Hi Chris,
I had been looking into treads and process/subprocess myself a while ago
and couldn't decide which would suit what I needed to do best. I'm still
very confused about the whole thing. Can you elaborate on the above a bit
please?
Cheers,
Jack
Threads and processes are a concept that exists in your operating
system, and Python can use either of them to advantage, depending on the
problem. Note that different OS also handle them differently, so code
that's optimal on one system might not be as optimal on another. Still,
some generalities can be made.
Each process is a separate program, with its own address space and its
own file handles, etc. You can examine them separately with task
manager, for example.
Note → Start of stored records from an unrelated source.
-- ==== Sys2Proof/Machine/Dispatch.lean ====
section
/-! DEFINITION. `Execute(w)` of 10_state.md R40: one arm per command, each one call of the command's meaning. -/

namespace Sys2Proof.Machine

def exec (i : Instr) (s : State) : Host.Outcome State Fault Refusal :=
  match i with
  | .nop => Sys2Proof.Machine.execNop s
  | .padd d a b => Sys2Proof.Machine.execPadd d a b s
  | .psub d a b => Sys2Proof.Machine.execPsub d a b s
  | .pntt d a => Sys2Proof.Machine.execPntt d a s
  | .pintt d a => Sys2Proof.Machine.execPintt d a s
  | .pmul d a b => Sys2Proof.Machine.execPmul d a b s
  | .pmac d a b => Sys2Proof.Machine.execPmac d a b s
  | .pcopy d a => Sys2Proof.Machine.execPcopy d a s
  | .pzero d t => Sys2Proof.Machine.execPzero d t s
  | .settag d t => Sys2Proof.Machine.execSettag d t s
  | .clrall => Sys2Proof.Machine.execClrall s
  | .vadd d a b => Sys2Proof.Machine.execVadd d a b s
  | .vsub d a b => Sys2Proof.Machine.execVsub d a b s
  | .vntt d a => Sys2Proof.Machine.execVntt d a s
  | .vintt d a => Sys2Proof.Machine.execVintt d a s
  | .vpmul d a b => Sys2Proof.Machine.execVpmul d a b s
  | .vdot d a b => Sys2Proof.Machine.execVdot d a b s

end Sys2Proof.Machine
end

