-- ==== Sys2Proof/Tests/Slice0.lean ====
section
/-! SUPPORT. The model's own tests, with expected values from spec/95_test_vectors.md or worked from the rules, and one
witness for each statement that has hypotheses. -/

namespace Sys2Proof.Tests

open Sys2Proof.Machine Sys2Proof.Safety

-- One theorem at a time: many kernel evaluations waiting for each other would each hold a thread.
set_option Elab.async false

/-! ### Well-formedness: each check refuses an ill-formed term (44_vector.md R180) -/

theorem test_wf_legal_bases : (Instr.vadd 29 29 29).wellFormed .three ∧ (Instr.vdot 31 28 28).wellFormed .four ∧
    (Instr.vntt 30 30).wellFormed .two ∧ (Instr.padd 31 31 31).wellFormed .four := by decide
theorem test_wf_vadd_refused : ¬(Instr.vadd 30 0 0).wellFormed .three ∧ ¬(Instr.vadd 0 30 0).wellFormed .three ∧
    ¬(Instr.vadd 0 0 30).wellFormed .three := by decide
theorem test_wf_vsub_refused : ¬(Instr.vsub 31 0 0).wellFormed .two ∧ ¬(Instr.vsub 0 31 0).wellFormed .two ∧
    ¬(Instr.vsub 0 0 31).wellFormed .two := by decide
theorem test_wf_vpmul_refused : ¬(Instr.vpmul 29 0 0).wellFormed .four ∧ ¬(Instr.vpmul 0 29 0).wellFormed .four ∧
    ¬(Instr.vpmul 0 0 29).wellFormed .four := by decide
theorem test_wf_vntt_refused : ¬(Instr.vntt 31 0).wellFormed .two ∧ ¬(Instr.vntt 0 31).wellFormed .two := by decide
theorem test_wf_vintt_refused : ¬(Instr.vintt 30 0).wellFormed .three ∧ ¬(Instr.vintt 0 30).wellFormed .three := by
  decide
theorem test_wf_vdot_refused : ¬(Instr.vdot 0 30 0).wellFormed .three ∧ ¬(Instr.vdot 0 0 30).wellFormed .three := by
  decide

/-! ### Decoding: words written out from the bit pictures of 30_encoding.md R93 and the opcodes of R95 -/

theorem test_decode_nop : decode 0b00000000000000000000000000000000 = .command .nop := by decide
theorem test_decode_padd : decode 0b00011111000000010000001000000001 = .command (.padd 2 1 31) := by decide
theorem test_decode_psub : decode 0b00000001000000000000001000000010 = .command (.psub 2 0 1) := by decide
theorem test_decode_pntt : decode 0b00000000000111110000000100000011 = .command (.pntt 1 31) := by decide
theorem test_decode_pintt : decode 0b00000000000000010000001000000100 = .command (.pintt 2 1) := by decide
theorem test_decode_pmul : decode 0b00000011000000100000010000000101 = .command (.pmul 4 2 3) := by decide
theorem test_decode_pmac : decode 0b00000011000000000000101000000110 = .command (.pmac 10 0 3) := by decide
theorem test_decode_pcopy : decode 0b00000000000001000000011100001000 = .command (.pcopy 7 4) := by decide
theorem test_decode_pzero : decode 0b00000000000000010000010100001001 = .command (.pzero 5 .ntt) := by decide
theorem test_decode_settag : decode 0b00000000000000000001111100001010 = .command (.settag 31 .normal) := by decide
theorem test_decode_clrall : decode 0b00000000000000000000000000001011 = .command .clrall := by decide
theorem test_decode_vadd : decode 0b00000011000000000001110100010001 = .command (.vadd 29 0 3) := by decide
theorem test_decode_vsub : decode 0b00000010000000000000010000010010 = .command (.vsub 4 0 2) := by decide
theorem test_decode_vntt : decode 0b00000000000000110000001100010011 = .command (.vntt 3 3) := by decide
theorem test_decode_vintt : decode 0b00000000000001000000011000010100 = .command (.vintt 6 4) := by decide
theorem test_decode_vpmul : decode 0b00000000000000000000001000010101 = .command (.vpmul 2 0 0) := by decide
theorem test_decode_vdot : decode 0b00001000000000000001010000010110 = .command (.vdot 20 0 8) := by decide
If you launch multiple processes, they might not
even all have to be python, so if one problem can be handled by an
existing program, just run it as a separate process. Processes are
generally very protected from each other, and the OS is generally better
at scheduling them than it is at scheduling threads within a single
process. If you have multiple cores, the processes can really run
simultaneously, frequently with very small overhead. The downside is
that you cannot share variables between processes without extra work, so
if the two tasks are very interdependent, it's more of a pain to use
separate processes.
Within one process, you can have multiple threads. On some OS, and in
some languages, this can be extremely efficient. Some programs launch
hundreds of threads, and use them to advantage. By default, it's easy
to share data between threads, since they're in the same address space.
But the downsides are 1) it's very easy to trash another thread by
walking on its variables. 2) Python does a lousy job of letting threads
work independently. For CPU-bound tasks, using separate threads is
likely to be slower than just doing it all in one thread.